Historically, farmers and state regulators focused more on protecting and encouraging the spread of elk than scaring them. The animals are a primary part of the diet of many native tribes and were an early food for white settlers in the mid- to late-1800s. Elk were so easy to hunt that by the turn of the 20th century, they were at risk of disappearing.

In the 1910s, Oregon and Washington officials brought in elk from Yellowstone and other parts of Montana and Wyoming by train and horse-drawn wagons.

They thrived, leading to the modern problem.

Elk favor well-managed forests with enough clearing to produce grasses and shrubs to eat and sufficient cover to hide from predators like mountain lions, bears and humans.
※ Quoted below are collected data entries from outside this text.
-- ==== Sys2Proof/Certificates/Slice0/Obligations.lean ====
section
/-! DEFINITION.  The statements for the provers.  Each says what commands of a family leave, and what they leave
alone, in the words of `Sys2Proof.Safety`; its docstring names the rules of spec/ it follows.  A statement about a
command holds for every state and every operand that meets its hypotheses. -/

open Sys2Proof Sys2Proof.Machine Sys2Proof.Safety

/-! ## The machine as a whole -/

/-- A step runs the command at the front of the queue on the state that keeps the rest of the queue. -/
def Obligations.StepRunsTheFrontCommand : Prop :=
  ∀ (s : State) (c : Instr) (r : List Instr), step (s.withPending (c :: r)) = exec c (s.withPending r)

/-- No command and no tick ends a run: the device reports every error in its own registers and goes on.

No command adds to the queue of waiting commands or takes from it.

With no command waiting a tick passes (the model's choice, log entry 1): it leaves the queue empty, and once
Nightwatch runs the 48-bit counter advances at the tick at which the phase of its 32,768 Hz clock wraps, silently
from all-ones to zero, and at no other (R44, R20). -/
def Obligations.EveryStepTakesOneCommandOrATick : Prop :=
  (∀ s : State, Goes s) ∧
  (∀ (c : Instr) (s t : State), exec c s = .next t → t.pending = s.pending) ∧
  (∀ s : State, s.pending = [] → s.rd I.nwStarted = 1 →
    ∃ t, step s = .next t ∧ t.pending = [] ∧
      (s.rd I.nwPhase + 32768 < 500000000 → t.rd I.nwCnt = s.rd I.nwCnt) ∧
      (500000000 ≤ s.rd I.nwPhase + 32768 → t.rd I.nwCnt = (s.rd I.nwCnt + 1) % 2 ^ 48))

/-- Every step keeps the canonical form of memory. -/
def Obligations.EveryStepKeepsMemoryCanonical : Prop :=
  ∀ s t : State, MemoryCanonical s → step s = .next t → MemoryCanonical t

/-- The transitions of the table of R68, by mode before and after. -/
def Sys2Proof.Safety.modeMayChange (m n : Nat) : Bool :=
  n == mRESET || (n == mFENCED && m != mRESET) ||
    [(mRESET, mBOOT), (mRESET, mWATCH), (mWATCH, mBOOT), (mBOOT, mSERVICE), (mSERVICE, mDRAIN), (mDRAIN, mSERVICE),
     (mDRAIN, mWATCH), (mFENCED, mBOOT)].contains (m, n)

/-- Whatever is commanded, the mode changes only from and to the modes of the table of R68 (R68). -/
def Obligations.ModeChangesOnlyAsTheTableAllows : Prop :=
  ∀ (c : Instr) (s t : State), exec c s = .next t → t.mode ≠ s.mode → modeMayChange s.mode t.mode = true

/-- Right after VDDNW power-on the registers named here hold the values of the spec's Reset columns (R43, R44, and the
register tables of chapters 2 and 3); HIF_BAR2BASE.BASE is held as its bits [31:20], the low four reading zero.  That memory lists
nothing, that an unwritten byte reads as it does and that no command waits are the model's own choices (log entries 1 and 3). -/
def Obligations.ResetLeavesTheSpecsValues : Prop :=
  let s := State.reset
  MemoryCanonical s ∧ s.pending = [] ∧ s.mode = mRESET ∧ s.rd I.nwCnt = 0 ∧ s.rd F.PMU_WAKE_WEN = 1 ∧
    s.rd F.PMU_NWALM_HI_EN = 0 ∧ s.rd F.PMU_CSTBANK_MODE = 0x55555555 ∧ s.rd F.PMU_CLK_SVCMAXDIV = 3 ∧
    s.rd F.PMU_AVSCFG_VMAX = 40 ∧ s.rd F.PMU_SEQCFG_PGTIMEOUT = 50 ∧ s.rd F.PMU_THERMCFG_HYST = 3 ∧
    s.rd F.SYS_ID_PART = 0x8192 ∧ s.rd F.SYS_ID_REV = 0xB0 ∧ s.rd F.HIF_BAR2BASE_BASE = 0x100 ∧
    (∀ c, c < 8 → s.rd F.CLU_CFG_FLOOR c = 3 ∧ s.rd F.CLU_CFG_IDLE c = 20 ∧ s.rd F.CLU_CFG_PLLDLY c = 200 ∧
      s.rd F.CLU_CFG_PWRDLY c = 100 ∧ cluSt s c = clPWROFF) ∧
    (∀ a, s.byte a = Memory.unwritten) ∧ (∀ q, s.queue q = Queue.empty)

/-! ## Registers and the bus (chapters 0, 1 and 3) -/

/-- REGISTER_WRITE that is not an aligned 32-bit word changes nothing but the clock of a supervisor core that makes
it: it is discarded in full, no decode error is raised and none is recorded; such a read returns zero (R4, R47). -/
def Obligations.OnlyAlignedWordsReachRegisters : Prop :=
  ∀ (s : State) (blk : Fin 18) (off : BitVec 20) (size : Nat) (v : BitVec 64) (ini : Init),
    s.fabric = true → (size ≠ 4 ∨ off.toNat % 4 ≠ 0) →
      exec (.registerWrite ini blk off size v) s = .next (svcFullClock s ini) ∧
        (spaceRead s ini blk.val off.toNat size).1 = 0 ∧ (spaceRead s ini blk.val off.toNat size).2 = svcFullClock s ini ∧
        (∀ n : Fin 4, svcFullClock s (.svc n) = puts s [(I.svcDiv, n.val, 0)]) ∧
        ((∀ n : Fin 4, ini ≠ .svc n) → svcFullClock s ini = s)

/-- The value a field holds after a write of `x` to it, by its access type (R5, R8, R17); `cur` is its value before.
AC fields act, and are no part of this. -/
def Sys2Proof.Safety.fieldAfter (f : RegFld) (cur x : Nat) : Nat :=
  match f.acc with
  | .rw | .rwh => if f.rsv.any fun r => decide (r.1 ≤ x) && decide (x ≤ r.2) then cur else x
  | .w1c => Nat.land cur (Nat.xor x (2 ^ f.fld.w - 1))
  | .w1s => Nat.lor cur x
  | .cnt => if x = 0 then 0 else cur
  | .ro | .wo | .ac => cur

/-- The counters of R17 that are no part of an instance window: block, offset, cell, instance. -/
def Sys2Proof.Safety.counters : List (Fin 18 × Nat × Fld × Nat) :=
  [(11, 0x814, F.MLS_MISSCNT_COUNT, 0), (11, 0x818, F.MLS_HELDCNT_COUNT, 0), (3, 0x828, F.TSU_RACECNT_COUNT, 0),
   (3, 0x82C, F.TSU_MISSCNT_COUNT, 0), (3, 0x830, F.TSU_PREEMPTCNT_COUNT, 0), (3, 0x834, F.TSU_DISPCNT_COUNT, 0),
   (3, 0x838, F.TSU_RESVMISS_COUNT, 0), (3, 0x890, F.TSU_TRCLOST_COUNT, 0), (4, 0x840, F.CPG_STAGECNT_COUNT, 0),
   (4, 0x844, F.CPG_WBCNT_COUNT, 0), (4, 0x848, F.CPG_FAULTCNT_COUNT, 0), (4, 0x84C, F.CPG_SPILLCNT_COUNT, 0),
   (4, 0x850, F.CPG_RELOADCNT_COUNT, 0), (4, 0x854, F.CPG_HITCNT_COUNT, 0), (4, 0x858, F.CPG_PROVSKIP_COUNT, 0),
   (4, 0x85C, F.CPG_ECCCOR_COUNT, 0), (4, 0x860, F.CPG_PARCNT_COUNT, 0), (12, 0x804, F.DMA_FAULTCNT_COUNT, 0),
   (14, 0x820, F.DMC_ECCCOR_COUNT, 0), (14, 0x824, F.DMC_ECCUNC_COUNT, 0), (6, 0x820, F.TMU_LATECNT_COUNT, 0),
   (6, 0x824, F.TMU_LATEDROP_COUNT, 0)] ++
  (List.finRange 8).map (fun c => (17, 0x840 + 4 * c.val, F.CLU_DAWNCNT_COUNT, c.val)) ++
  (List.finRange 12).map (fun k => (7, 0x8A0 + 4 * k.val, F.PKE_CNT_COUNT, k.val)) ++
  (List.finRange 6).map (fun k => (8, 0x850 + 4 * k.val, F.TDX_CNT_COUNT, k.val)) ++
  (List.finRange 12).map (fun k => (9, 0x860 + 4 * k.val, F.CWY_CNT_COUNT, k.val))

/-- REGISTER_WRITE of an aligned word to a register of SYS other than SYS_DEVNUM gives each field the value of its
access type, a reserved code leaving its field alone, and changes no other cell (R5, R7, R8); an offset that no
register occupies takes no write (R38); without the fabric clock nothing happens.

SELECT_WRITE stores INDEX in the writer's private copy and sets SELERR exactly when INDEX is at or beyond the
block's instance count; no other copy and nothing else changes (R11, R12, R13); a writer without a copy changes
nothing (R14).

COUNTER_CLEAR: a write of zero clears the counter and changes nothing else; any other value has no effect (R17).
A cleared counter counts again from zero, and one that stands at all-ones stays there and raises nothing (R17). -/
def Obligations.RegisterWritesFollowAccessTypes : Prop :=
  (∀ (s : State) (off : BitVec 20) (v : BitVec 64) (ini : Init), (∀ n : Fin 4, ini ≠ .svc n) →
    (s.fabric = false → exec (.registerWrite ini 0 off 4 v) s = .next s) ∧
    (s.fabric = true → off.toNat % 4 = 0 → off.toNat ≠ 0x814 →
      (∀ r k, findReg off.toNat regTable_SYS = some (r, k) → Does (.registerWrite ini 0 off 4 v) s fun t =>
        (∀ f ∈ r.fields, t.rd f.fld k = fieldAfter f (s.rd f.fld k) (bits v.toNat (f.lo + f.fld.w - 1) f.lo)) ∧
          OnlyCells s t (r.fields.map fun f => (f.fld, k))) ∧
      (findReg off.toNat regTable_SYS = none → exec (.registerWrite ini 0 off 4 v) s = .next s))) ∧
  (∀ (s : State) (ini : Init) (blk : Fin 18) (wp : Bool) (v : Word) (sel : Fld × Fld × Nat), s.fabric = true →
    (if wp = true then blk = 6 ∧ sel = wpSelect else selectOf blk.val = some sel) →
      (selCopy ini = none → exec (.selectWrite ini blk wp v) s = .next s) ∧
      ∀ k, selCopy ini = some k → Does (.selectWrite ini blk wp v) s fun t => t.rd sel.1 k = v.toNat % 65536 ∧
        t.rd sel.2.1 k = (if sel.2.2 ≤ v.toNat % 65536 then 1 else 0) ∧ OnlyCells s t [(sel.1, k), (sel.2.1, k)]) ∧
  (∀ (s : State) (ini : Init) (v : Word), s.fabric = true → ∀ p ∈ counters,
    (v ≠ 0 → exec (.counterClear ini p.1 (BitVec.ofNat 20 p.2.1) v) s = .next s) ∧
    exec (.counterClear ini p.1 (BitVec.ofNat 20 p.2.1) 0) s = .next (puts s [(p.2.2.1, p.2.2.2, 0)]) ∧
    ∀ ovf, s.rd p.2.2.1 p.2.2.2 + 1 = 2 ^ p.2.2.1.w → s.bump p.2.2.1 p.2.2.2 ovf = s)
But in the last generation or so, federal policy has swung like a weather vane in a hurricane. In the 1970s and 1980s, widespread logging across federal forests in the Blue Mountains and surrounding ranges reduced the tree cover that elk used for safety. In the 1990s and early 2000s, environmental concerns led to crackdowns on logging, creating forests that may have felt safer but became dense with trees and brush elk don’t want to eat.

Today, more than a decade of increasingly destructive wildfires has prompted another shift. Federal policy is moving back toward thinning forests to reduce wildfire fuel. At the same time, the Trump administration is pushing for more roads, more trails and more forests open to hunters, hikers and off-road vehicles.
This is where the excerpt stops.